Comparativement, les SSD connectés en SATA culminent à 6 Gbit/s (soit environ 720 Mo/s), avec 100 000 IOPS et généralement plus de 100 microsecondes de latence. Les SSD connectés en SAS offrent des performances un peu plus élevées. Ils grimpent jusqu’à 12 Gbit/s (soit environ 1,4 Go/s) et des IOPS se situant en moyenne entre 200 000 et 400 000. Dans de rares cas, leurs temps de latence descendent sous la barrière des 100 microsecondes.
Ces chiffres n’ont qu’une valeur indicative. Le type de charge de travail – plutôt des écritures ou plutôt des lectures, plutôt des accès aléatoires ou plutôt des accès séquentiels – influence énormément les performances. Cela dit, le degré d’accélération obtenu en NVMe, par rapport aux SSD SAS et SATA, ne change pas.
À écouter
Demartek Founder Dennis Martin explique le NVM Express et le NVMe-oF, et pourquoi les administrateurs du stockage des données ont besoin de garder à l'oeil ces protocoles.
L’explosion du NVMe-over-Fabrics
Le protocole NVMe est limité à une machine et aux SSD qui sont rattachés à son bus PCIe. Sur le terrain, les entreprises préfèrent toutefois utiliser des infrastructures SAN qui regroupent les disques de tous les serveurs dans une baie installée en réseau. C’est à cette fin que le groupe NVM Express a développé une seconde spécification : NVMe-over-Fabrics, alias NVMe-oF.
Cette norme, publiée en juin 2016, consiste à pouvoir véhiculer les commandes du protocole NVMe sur des réseaux Ethernet, InfiniBand ou Fibre Channel, de sorte à faire communiquer le bus PCIe d’un serveur avec le bus PCIe d’une baie de stockage. 90 % des commandes NVMe et NVMe-oF sont identiques. Chaque réseau augmente nécessairement la latence de par la présence des différentes couches de son infrastructure, mais les performances brutes des SSD sont exploitées. Ainsi, pour atteindre le nombre d’IOPS dont aurait besoin une application, il est possible d’utiliser des baies de disques avec beaucoup moins de SSD NVMe que le nombre de disques durs qu’elles proposent d’habitude.

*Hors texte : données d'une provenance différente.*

/-- The blocks in ascending slot order (R689, R691). -/
def Blk.all : List Blk :=
  [.CHART, .TOP, .AON, .TSC, .CLK, .PWR, .VRC, .PIN, .DARN, .JRNL, .HAL, .SAFE, .CMP, .WDG, .GATH, .HOST, .FUNC, .DISP, .KVW, .TXT, .JPG, .AUG, .ENG, .FCE, .CMN, .MEMC, .LINK, .SFE, .AFE, .PGEN, .ENC, .CXP, .CSI, .TSN, .SSI, .CEU]

/-- The page at a slot, `none` where the slot is unpopulated (R689). -/
def pageAt (slot : Nat) : Option (Blk × Nat) :=
  (Blk.all.find? fun b => decide (b.slot ≤ slot ∧ slot < b.slot + b.count)).map fun b => (b, slot - b.slot)

/-- The common page header (R683). -/
def headerRows : List RegRow :=
  [⟨0x000, 1, 4, .RO, 0xFFFFFFFF, 0x00000000, 0, 0, false⟩,   -- BLOCK_ID
   ⟨0x004, 1, 4, .RO, 0x0000FFFF, 0x00000000, 0, 0, false⟩,   -- VERSION
   ⟨0x008, 1, 4, .RO, 0x0000073F, 0x00000000, 0, 0, false⟩,   -- CAPS
   ⟨0x00C, 1, 4, .RO, 0x0000001F, 0x00000000, 0, 0, false⟩,   -- STATUS
   ⟨0x010, 1, 4, .RO, 0xFFFFFFFF, 0x00000000, 0, 0, false⟩,   -- IRQ_PEND
   ⟨0x014, 1, 4, .WO, 0x00000000, 0x00000000, 0, 0, false⟩,   -- IRQ_PEND_SET
   ⟨0x018, 1, 4, .WO, 0x00000000, 0x00000000, 0, 0, false⟩,   -- IRQ_PEND_CLR
   ⟨0x01C, 1, 4, .RO, 0xFFFFFFFF, 0x00000000, 0, 0, false⟩,   -- IRQ_MASK
   ⟨0x020, 1, 4, .WO, 0x00000000, 0x00000000, 0, 0, false⟩,   -- IRQ_MASK_SET
   ⟨0x024, 1, 4, .WO, 0x00000000, 0x00000000, 0, 0, false⟩,   -- IRQ_MASK_CLR
   ⟨0x028, 1, 4, .W1C, 0xFFFFFF7F, 0x00FFFF7F, 0, 0, false⟩,   -- ERR_STATUS
   ⟨0x02C, 1, 4, .W1C, 0xFF1FFFFC, 0x01000000, 0, 0, false⟩,   -- ACC_ERR
   ⟨0x030, 1, 4, .RO, 0xFFFFFFFF, 0x00000000, 0, 0, false⟩,   -- WRITE_COUNT
   ⟨0x034, 1, 4, .RO, 0x00000003, 0x00000000, 0, 0, false⟩]   -- LOCK_OWNER

/-- Block registers of CHART (R703). -/
def rowsCHART : List RegRow :=
  [⟨0x040, 1, 0x04, .RO, 0x00FFFFFF, 0x00000000, 0x0, 0x00031001, false⟩,   -- CHART_INFO
   ⟨0x044, 1, 0x04, .RO, 0xFFFFFFFF, 0x00000000, 0x0, 0x000000C0, false⟩,   -- ENTRY_COUNT
   ⟨0x048, 1, 0x04, .RO, 0xFFFFFFFF, 0x00000000, 0x0, 0x00000000, false⟩,   -- CHART_CRC
   ⟨0x04C, 1, 0x04, .RO, 0xFFFFFFFF, 0x00000000, 0x0, 0x00000145, false⟩]   -- SLOT_LIMIT

/-- Block registers of TOP (R701). -/
def rowsTOP : List RegRow :=
  [⟨0x040, 1, 0x04, .RO, 0x0FFFFFFF, 0x00000000, 0x0, 0x04240003, false⟩,   -- FAMILY
   ⟨0x044, 1, 0x04, .RO, 0xFFFFFFFF, 0x00000000, 0x0, 0x00000000, false⟩,   -- UNIQUE_ID_LO
   ⟨0x048, 1, 0x04, .RO, 0xFFFFFFFF, 0x00000000, 0x0, 0x00000000, false⟩,   -- UNIQUE_ID_HI
   ⟨0x04C, 1, 0x04, .RW, 0xFFFFFFFF, 0xFFFFFFFF, 0x0, 0x00000000, false⟩,   -- SCRATCH
   ⟨0x050, 1, 0x04, .WO, 0x00000000, 0x00000000, 0x0, 0x00000000, false⟩,   -- LOCK_CMD
   ⟨0x054, 1, 0x04, .RO, 0x0000FF03, 0x00000000, 0x0, 0x00000000, false⟩,   -- LOCK_RESULT
   ⟨0x058, 1, 0x04, .RO, 0x00003FFF, 0x00000000, 0x0, 0x00003FFF, false⟩,   -- ACC_LAST
   ⟨0x05C, 1, 0x04, .W1C, 0x00000003, 0x00000003, 0x0, 0x00000000, false⟩]   -- TOP_EVENTS

/-- Block registers of AON (R726). -/
def rowsAON : List RegRow :=
  [⟨0x040, 1, 0x04, .RO, 0x0000003F, 0x00000000, 0x0, 0x00000001, false⟩,   -- RST_CAUSE
   ⟨0x044, 1, 0x04, .W1C, 0x0000000F, 0x0000000F, 0x0, 0x00000000, false⟩,   -- RST_FLAGS
   ⟨0x048, 1, 0x04, .RO, 0xFFFFFFFF, 0x00000000, 0x0, 0x00000000, false⟩,   -- HOLD_MS
   ⟨0x04C, 1, 0x04, .RO, 0xFFFFFFFF, 0x00000000, 0x0, 0x00000000, false⟩,   -- RST_COUNT
   ⟨0x050, 1, 0x04, .RW, 0x00000001, 0x00000001, 0x0, 0x00000001, false⟩,   -- RST_CFG
   ⟨0x054, 1, 0x04, .WO, 0x00000000, 0x00000000, 0x0, 0x00000000, false⟩,   -- RST_CMD
   ⟨0x058, 1, 0x04, .RO, 0x013FFF3F, 0x00000000, 0x0, 0x00000000, false⟩,   -- BOOT_STATUS
   ⟨0x05C, 1, 0x04, .WO, 0x00000000, 0x00000000, 0x0, 0x00000000, false⟩,   -- BOOT_CMD
   ⟨0x060, 1, 0x04, .RO, 0x0000003F, 0x00000000, 0x0, 0x00000000, false⟩,   -- FUSE_ROLLBACK
   ⟨0x064, 1, 0x04, .RO, 0xFFFF007F, 0x00000000, 0x0, 0x00000000, false⟩,   -- START_RESULT
   ⟨0x068, 1, 0x04, .RO, 0xFFFFFFFF, 0x00000000, 0x0, 0x00000000, false⟩,   -- BOOT_TIME
   ⟨0x06C, 1, 0x04, .RO, 0xFFFFFFFF, 0x00000000, 0x0, 0x00000000, false⟩,   -- PF_TSC_LO
   ⟨0x070, 1, 0x04, .RO, 0xFFFFFFFF, 0x00000000, 0x0, 0x00000000, false⟩,   -- PF_TSC_HI
   ⟨0x074, 1, 0x04, .RO, 0x8FFF1FFF, 0x00000000, 0x0, 0x00000000, false⟩,   -- PF_INFO
   ⟨0x078, 1, 0x04, .RO, 0x0001FFFF, 0x00000000, 0x0, 0x00000000, false⟩]   -- PF_JRNL

/-- Block registers of TSC (R59). -/
def rowsTSC : List RegRow :=
  [⟨0x040, 1, 0x04, .RO, 0xFFFFFFFF, 0x00000000, 0x0, 0x00000000, false⟩,   -- TSC_LO
   ⟨0x044, 1, 0x04, .RO, 0xFFFFFFFF, 0x00000000, 0x0, 0x00000000, false⟩,   -- TSC_HI
   ⟨0x048, 1, 0x04, .RW, 0x00000003, 0x00000003, 0x0, 0x00000003, false⟩,   -- TSC_CTRL
   ⟨0x04C, 1, 0x04, .RO, 0x0000000F, 0x00000000, 0x0, 0x00000000, false⟩,   -- TSC_STATUS
   ⟨0x050, 1, 0x04, .RW, 0xFFFFFFFF, 0xFFFFFFFF, 0x0, 0x00000000, false⟩,   -- SLEW_PPB
   ⟨0x054, 1, 0x04, .WO, 0x00000000, 0x00000000, 0x0, 0x00000000, false⟩,   -- TSC_CMD
   ⟨0x058, 1, 0x04, .RW, 0xFFFFFFFF, 0xFFFFFFFF, 0x0, 0x00000000, false⟩,   -- TSC_SET_LO
   ⟨0x05C, 1, 0x04, .RW, 0xFFFFFFFF, 0xFFFFFFFF, 0x0, 0x00000000, false⟩,   -- TSC_SET_HI
   ⟨0x060, 1, 0x04, .RO, 0xFFFFFFFF, 0x00000000, 0x0, 0x00000000, false⟩]   -- SLEEP_CYCLES

/-- Block registers of CLK (R624). -/
def rowsCLK : List RegRow :=
  [⟨0x040, 1, 0x04, .RW, 0x00000001, 0x00000001, 0x0, 0x00000001, false⟩,   -- CLK_CTRL
   ⟨0x044, 1, 0x04, .RO, 0x00071FFF, 0x00000000, 0x0, 0x00000000, false⟩,   -- CLK_STATUS
   ⟨0x048, 1, 0x04, .RO, 0x00007777, 0x00000000, 0x0, 0x00000000, false⟩,   -- STRIPE_FREQ
   ⟨0x04C, 1, 0x04, .RO, 0xFFFFFFFF, 0x00000000, 0x0, 0x00000000, false⟩,   -- REF_DEV
   ⟨0x050, 1, 0x04, .W1C, 0x00071FFF, 0x00071FFF, 0x0, 0x00000000, false⟩,   -- CLK_EVENTS
   ⟨0x054, 1, 0x04, .RC, 0xFFFFFFFF, 0x00000000, 0x0, 0x00000000, false⟩]   -- LOCK_LOSS_CNT

/-- Block registers of PWR (R620). -/
def rowsPWR : List RegRow :=
  [⟨0x040, 1, 0x04, .RW, 0x000000FF, 0x000000FF, 0x0, 0x00000042, false⟩,   -- PWR_CTRL
   ⟨0x044, 1, 0x04, .RO, 0x00000F7F, 0x00000000, 0x0, 0x00000000, false⟩,   -- PWR_STATUS
   ⟨0x048, 1, 0x04, .RW, 0x00FF01FF, 0x00FF01FF, 0x0, 0x0001012C, false⟩,   -- CAP
   ⟨0x04C, 1, 0x04, .RW, 0x0FFF0FFF, 0x0FFF0FFF, 0x0, 0x0258044C, false⟩,   -- FLOORS
   ⟨0x050, 1, 0x04, .RO, 0xFFFFFFFF, 0x00000000, 0x0, 0x00000000, false⟩,   -- PKG_POWER
   ⟨0x054, 1, 0x04, .RO, 0xFFFFFFFF, 0x00000000, 0x0, 0x00000000, false⟩,   -- CORE_POWER
   ⟨0x058, 1, 0x04, .RO, 0xFFFFFFFF, 0x00000000, 0x0, 0x00010000, false⟩,   -- EST_CORR
   ⟨0x05C, 1, 0x04, .RW, 0x001F03FF, 0x001F03FF, 0x0, 0x00060020, false⟩,   -- IRL_CFG
   ⟨0x060, 1, 0x04, .RW, 0x00FFFFFF, 0x00FFFFFF, 0x0, 0x0070645A, false⟩,   -- THERM_CFG
   ⟨0x064, 1, 0x04, .RO, 0x003F01FF, 0x00000000, 0x0, 0x00000000, false⟩,   -- THERM_STATUS
   ⟨0x068, 1, 0x04, .RW, 0x0000003F, 0x0000003F, 0x0, 0x00000000, false⟩,   -- THERM_SEL
   ⟨0x06C, 1, 0x04, .RO, 0x000001FF, 0x00000000, 0x0, 0x00000000, false⟩,   -- THERM_READ
   ⟨0x070, 1, 0x04, .WO, 0x00000000, 0x00000000, 0x0, 0x00000000, false⟩,   -- DEV_CMD
   ⟨0x074, 1, 0x04, .RO, 0x000FFF03, 0x00000000, 0x0, 0x00000000, false⟩,   -- DEV_RESULT
   ⟨0x078, 1, 0x04, .RW, 0x00000007, 0x00000007, 0x0, 0x00000003, false⟩,   -- WAKE_CFG
   ⟨0x07C, 1, 0x04, .RW, 0xFFFFFFFF, 0xFFFFFFFF, 0x0, 0x00000000, false⟩,   -- WAKE_TSC_LO
   ⟨0x080, 1, 0x04, .RW, 0xFFFFFFFF, 0xFFFFFFFF, 0x0, 0x00000000, false⟩,   -- WAKE_TSC_HI
   ⟨0x084, 1, 0x04, .RW, 0x0000FFFF, 0x0000FFFF, 0x0, 0x00000064, false⟩,   -- RET_US
   ⟨0x088, 1, 0x04, .RW, 0x01FF0FFF, 0x01FF0FFF, 0x0, 0x00780000, false⟩,   -- GRP_CFG
   ⟨0x08C, 1, 0x04, .RO, 0x01FF01FF, 0x00000000, 0x0, 0x00000000, false⟩,   -- GRP_STATUS
   ⟨0x090, 1, 0x04, .RW, 0x0000003F, 0x0000003F, 0x0, 0x00000000, false⟩,   -- ENG_CLK_SEL
   ⟨0x094, 1, 0x04, .RO, 0x0000071F, 0x00000000, 0x0, 0x00000000, false⟩,   -- ENG_CLK
   ⟨0x098, 1, 0x04, .W1C, 0x0000001F, 0x0000001F, 0x0, 0x00000000, false⟩,   -- CAP_EVENTS
   ⟨0x09C, 1, 0x04, .RO, 0x0000000F, 0x00000000, 0x0, 0x00000000, false⟩,   -- RAIL_LOST
   ⟨0x0A0, 1, 0x04, .RC, 0xFFFFFFFF, 0x00000000, 0x0, 0x00000000, false⟩]   -- THROT_TIME

/-- Block registers of VRC (R622). -/
def rowsVRC : List RegRow :=
  [⟨0x040, 1, 0x04, .RW, 0x0000FF01, 0x0000FF01, 0x0, 0x00001401, false⟩,   -- VRC_CTRL
   ⟨0x044, 1, 0x04, .RO, 0x017F03FF, 0x00000000, 0x0, 0x00000000, false⟩,   -- VRC_STATUS
   ⟨0x048, 1, 0x04, .RO, 0x03FF03FF, 0x00000000, 0x0, 0x00000000, false⟩,   -- VTARGET
   ⟨0x04C, 1, 0x04, .RO, 0x0000FFFF, 0x00000000, 0x0, 0x00000000, false⟩,   -- IOUT
   ⟨0x050, 1, 0x04, .RO, 0x000003FF, 0x00000000, 0x0, 0x00000168, false⟩,   -- ILIM
   ⟨0x054, 1, 0x04, .RO, 0x03FFFFFF, 0x00000000, 0x0, 0x00FFFFFF, false⟩,   -- PHASE_EN
   ⟨0x058, 1, 0x04, .RO, 0x03FFFFFF, 0x00000000, 0x0, 0x00000000, false⟩,   -- PHASE_FAIL
   ⟨0x05C, 1, 0x04, .RO, 0x03FFFFFF, 0x00000000, 0x0, 0x00000000, false⟩,   -- SENSE_FAIL
   ⟨0x060, 1, 0x04, .RW, 0x0000001F, 0x0000001F, 0x0, 0x00000000, false⟩,   -- PHASE_SEL
   ⟨0x064, 1, 0x04, .RO, 0x03FFFFFF, 0x00000000, 0x0, 0x00000000, false⟩,   -- PHASE_I
   ⟨0x068, 1, 0x04, .RW, 0x0000FFFF, 0x0000FFFF, 0x0, 0x00006428, false⟩,   -- DROOP_CFG
   ⟨0x06C, 1, 0x04, .RC, 0xFFFFFFFF, 0x00000000, 0x0, 0x00000000, false⟩,   -- DROOP_CNT
   ⟨0x070, 1, 0x04, .RC, 0xFFFFFFFF, 0x00000000, 0x0, 0x00000000, false⟩,   -- STRETCH_CYC
   ⟨0x074, 1, 0x04, .RC, 0xFFFFFFFF, 0x00000000, 0x0, 0x00000000, false⟩,   -- ILIM_CNT
   ⟨0x078, 1, 0x04, .RO, 0x0000FFFF, 0x00000000, 0x0, 0x00000000, false⟩,   -- VIN
   ⟨0x07C, 1, 0x04, .W1C, 0x0000001F, 0x0000001F, 0x0, 0x00000000, false⟩]   -- VRC_EVENTS

/-- Block registers of PIN (R750). -/
def rowsPIN : List RegRow :=
  [⟨0x040, 1, 0x04, .RO, 0x00000703, 0x00000000, 0x0, 0x00000000, false⟩,   -- PIN_STATUS
   ⟨0x044, 1, 0x04, .RW, 0x0000007F, 0x0000007F, 0x0, 0x00000000, false⟩,   -- MUX_SEL
   ⟨0x048, 1, 0x04, .RWL, 0x0FFFFFFF, 0x0FFFFFFF, 0x0, 0x00000000, false⟩,   -- MUX_CFG
   ⟨0x04C, 1, 0x04, .RO, 0x000003FF, 0x00000000, 0x0, 0x00000000, false⟩,   -- MUX_STATE
   ⟨0x050, 1, 0x04, .RO, 0xFFFFFFFF, 0x00000000, 0x0, 0x00000000, false⟩,   -- GPIO_IN_LO
   ⟨0x054, 1, 0x04, .RO, 0x0000FFFF, 0x00000000, 0x0, 0x00000000, false⟩,   -- GPIO_IN_HI
   ⟨0x058, 1, 0x04, .RW, 0xFFFFFFFF, 0xFFFFFFFF, 0x0, 0x00000000, false⟩,   -- GPIO_OUT_LO
   ⟨0x05C, 1, 0x04, .RW, 0x0000FFFF, 0x0000FFFF, 0x0, 0x00000000, false⟩,   -- GPIO_OUT_HI
   ⟨0x060, 4, 0x04, .W1C, 0xFFFFFFFF, 0xFFFFFFFF, 0x0, 0x00000000, false⟩,   -- EVT_PEND
   ⟨0x070, 1, 0x04, .RC, 0xFFFFFFFF, 0x00000000, 0x0, 0x00000000, false⟩,   -- SWITCH_CNT
   ⟨0x074, 1, 0x04, .RO, 0x00FFFF7F, 0x00000000, 0x0, 0x00000000, false⟩]   -- LAST_REFUSE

La spécification NVMe-oF est générique. Elle est implémentée en diverses spécifications selon trois méthodes de communication. La première à avoir été implémentée est celle qui passe par des cartes réseau capables d’utiliser le RDMA, en l’occurrence les cartes Infiniband ou RDMA-over-Converged Ethernet (RoCE). On parle dans ce cas de NVMe-over-Infiniband ou de NVMe-over-RoCE (abrégé en NVMe/RoCE). La seconde est celle qui passe par les cartes contrôleur Fiber Channel, qui ont leur propre moyen de dialoguer directement en mémoire avec le système hôte. On parle de NVMe-over-FC (NVMe/FC).
La dernière, définie en 2019, est celle qui passe par le protocole TCP du système d’exploitation hôte. NVMe-over-TCP (NVMe/TCP) est l’implémentation la moins performante, car elle n’utilise aucune forme de RDMA, mais elle présente l’avantage de fonctionner avec un réseau Ethernet de base, c’est-à-dire avec un coût minime.